▶ **The task**
Could you retype every record below exactly as it appears?

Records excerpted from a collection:
▼

-- ==== Sys2Proof/Machine/State.lean ====
section
/-!
DEFINITION. The machine's state as plain data, the outcomes of a step, and the state after reset.
-/

namespace Sys2Proof.Machine

/-- The accumulation buffer (R40): cells (index, byte) in one canonical form, indices strictly rising. An index that
is not listed holds no byte the engine may read (R41; stale storage is no part of the state, R29 item 3, U5): log 5. -/
abbrev Memory := List Host.Cell

/-- PacketOutcome, produced once per completed frame attempt (R11, R79: a four-constructor type). -/
inductive PacketOutcome where
  | accepted (payload : List Byte)
  | rejectedBadFraming
  | rejectedLengthMismatch
  | rejectedCrcMismatch
deriving DecidableEq, Repr

/-- The three causes of a rejection, the engine's exceptions (R170, R171). -/
inductive Rejection where
  /-- The byte at index len - 1 is not END (UDT §7: BadFraming). -/
  | badFraming
  /-- LEN below 4 or above MAX_LEN (UDT §7: LengthOutOfRange). -/
  | lengthMismatch
  /-- END is right and the CRC is not (UDT §7: CrcMismatch). -/
  | crcMismatch
deriving DecidableEq, Repr

/-- The output record of a step (R151). Its fields have no order among themselves (R156). -/
structure Out where
  /-- The reply byte put on TX by this step. -/
  tx : Option Byte := none
  /-- The packet outcome put on EV by this step. -/
  outcome : Option PacketOutcome := none
  /-- A handshake request was answered. -/
  hs : Bool := false
deriving DecidableEq, Repr

/-- The empty record (R151): no reply, no outcome, no handshake. -/
abbrev Out.empty : Out := { tx := none, outcome := none, hs := false }

/-- An event of the environment (R176, R220: a byte is received, or RESET). -/
inductive RxEvent where
  /-- A byte is received on RX (R43). -/
  | byte (b : Byte)
  /-- RESET (R200), with the byte received at the same time, if any (R201). -/
  | reset (coinciding : Option Byte)
deriving DecidableEq, Repr

/-- Why the machine stops with a fault. Neither can happen in a state with the invariants of R27. -/
inductive Fault where
  /-- A buffer read where MemRead is not defined: an index at or above `cnt`, or one that no byte was appended at
  (R41). Raised by the completion reads of FIN.BADEND, FIN.BADCRC, FIN.OK. Safe: the machine stops where the spec
  gives no value. -/
  | bufferReadUndefined
  /-- An append at an index outside the buffer, `cnt ≥ MAX_LEN` (R40, R42: capacity cannot be exceeded). Raised by
  SYNC, LENOK, ACC and the FIN operations. Safe: the machine stops where there is no such address. -/
  | bufferCapacityExceeded
deriving DecidableEq, Repr

/-- Why the machine refuses. -/
inductive Refusal where
  /-- No meaning yet, by the table's mnemonic. Raised by no arm of this model. Safe. -/
  | notModelled (mnemonic : String)
  /-- MAX_LEN outside 4 to 255: no engine is defined (D1, U1). Raised by the step. Safe. -/
  | maxLenOutOfRange
  /-- The row's `when` condition does not hold: in this state the operation map selects another row for the byte
  (R68: rows are mutually exclusive). Raised by the byte-driven operations; the step never reaches it. Safe. -/
  | notSelected
  /-- No row of R68 covers the pair: ACCUM with `cnt + 1 > len`, a state outside R27 (R163, U4). Raised by the step
  and by the constants HEADER, END, HANDSHAKE_REQ. Safe. -/
  | noOperation
deriving DecidableEq, Repr

/-- The state: the record S of R20 (`mode`, `cnt`, `buf`, `len`, `negotiated`), the constant MAX_LEN (R26), the
codec's working register and check bit (R23, R95; no part of S: log 4), and the streams: inbound events still to come
(R43, log 2) and output records produced so far (R45, R46, R157, log 3). -/
structure State where
  cfg : Config
  mode : Mode
  cnt : Byte
  buf : Memory
  len : Byte
  negotiated : Bool
  crc : Byte
  crcOk : Bool
  rx : List RxEvent
  outs : List Out
deriving DecidableEq, Repr

/-- The result of an instruction or of a step. -/
abbrev Result := Host.Outcome State Fault Refusal

/-- The state after reset: S0 of R30, MAX_LEN at the spec's standard value (log 1), the codec's registers at the
values of log 4, nothing received and nothing sent (log 2, log 3). -/
def State.reset : State :=
  { cfg := Config.standard
    mode := .seek
    cnt := 0#8
    buf := []
    len := 0#8
    negotiated := false
    crc := 0#8
    crcOk := false
    rx := []
    outs := [] }

end Sys2Proof.Machine
end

▲

▶ **Finished exercise**
-- ==== Sys2Proof/Machine/State.lean ====
section
/-!
DEFINITION. The machine's state as plain data, the outcomes of a step, and the state after reset.
-/

namespace Sys2Proof.Machine

/-- The accumulation buffer (R40): cells (index, byte) in one canonical form, indices strictly rising. An index that
is not listed holds no byte the engine may read (R41; stale storage is no part of the state, R29 item 3, U5): log 5. -/
abbrev Memory := List Host.Cell

/-- PacketOutcome, produced once per completed frame attempt (R11, R79: a four-constructor type). -/
inductive PacketOutcome where
  | accepted (payload : List Byte)
  | rejectedBadFraming
  | rejectedLengthMismatch
  | rejectedCrcMismatch
deriving DecidableEq, Repr

/-- The three causes of a rejection, the engine's exceptions (R170, R171). -/
inductive Rejection where
  /-- The byte at index len - 1 is not END (UDT §7: BadFraming). -/
  | badFraming
  /-- LEN below 4 or above MAX_LEN (UDT §7: LengthOutOfRange). -/
  | lengthMismatch
  /-- END is right and the CRC is not (UDT §7: CrcMismatch). -/
  | crcMismatch
deriving DecidableEq, Repr

/-- The output record of a step (R151). Its fields have no order among themselves (R156). -/
structure Out where
  /-- The reply byte put on TX by this step. -/
  tx : Option Byte := none
  /-- The packet outcome put on EV by this step. -/
  outcome : Option PacketOutcome := none
  /-- A handshake request was answered. -/
  hs : Bool := false
deriving DecidableEq, Repr

/-- The empty record (R151): no reply, no outcome, no handshake. -/
abbrev Out.empty : Out := { tx := none, outcome := none, hs := false }

/-- An event of the environment (R176, R220: a byte is received, or RESET). -/
inductive RxEvent where
  /-- A byte is received on RX (R43). -/
  | byte (b : Byte)
  /-- RESET (R200), with the byte received at the same time, if any (R201). -/
  | reset (coinciding : Option Byte)
deriving DecidableEq, Repr

/-- Why the machine stops with a fault. Neither can happen in a state with the invariants of R27. -/
inductive Fault where
  /-- A buffer read where MemRead is not defined: an index at or above `cnt`, or one that no byte was appended at
  (R41). Raised by the completion reads of FIN.BADEND, FIN.BADCRC, FIN.OK. Safe: the machine stops where the spec
  gives no value. -/
  | bufferReadUndefined
  /-- An append at an index outside the buffer, `cnt ≥ MAX_LEN` (R40, R42: capacity cannot be exceeded). Raised by
  SYNC, LENOK, ACC and the FIN operations. Safe: the machine stops where there is no such address. -/
  | bufferCapacityExceeded
deriving DecidableEq, Repr

/-- Why the machine refuses. -/
inductive Refusal where
  /-- No meaning yet, by the table's mnemonic. Raised by no arm of this model. Safe. -/
  | notModelled (mnemonic : String)
  /-- MAX_LEN outside 4 to 255: no engine is defined (D1, U1). Raised by the step. Safe. -/
  | maxLenOutOfRange
  /-- The row's `when` condition does not hold: in this state the operation map selects another row for the byte
  (R68: rows are mutually exclusive). Raised by the byte-driven operations; the step never reaches it. Safe. -/
  | notSelected
  /-- No row of R68 covers the pair: ACCUM with `cnt + 1 > len`, a state outside R27 (R163, U4). Raised by the step
  and by the constants HEADER, END, HANDSHAKE_REQ. Safe. -/
  | noOperation
deriving DecidableEq, Repr

/-- The state: the record S of R20 (`mode`, `cnt`, `buf`, `len`, `negotiated`), the constant MAX_LEN (R26), the
codec's working register and check bit (R23, R95; no part of S: log 4), and the streams: inbound events still to come
(R43, log 2) and output records produced so far (R45, R46, R157, log 3). -/
structure State where
  cfg : Config
  mode : Mode
  cnt : Byte
  buf : Memory
  len : Byte
  negotiated : Bool
  crc : Byte
  crcOk : Bool
  rx : List RxEvent
  outs : List Out
deriving DecidableEq, Repr

/-- The result of an instruction or of a step. -/
abbrev Result := Host.Outcome State Fault Refusal

/-- The state after reset: S0 of R30, MAX_LEN at the spec's standard value (log 1), the codec's registers at the
values of log 4, nothing received and nothing sent (log 2, log 3). -/
def State.reset : State :=
  { cfg := Config.standard
    mode := .seek
    cnt := 0#8
    buf := []
    len := 0#8
    negotiated := false
    crc := 0#8
    crcOk := false
    rx := []
    outs := [] }

end Sys2Proof.Machine
end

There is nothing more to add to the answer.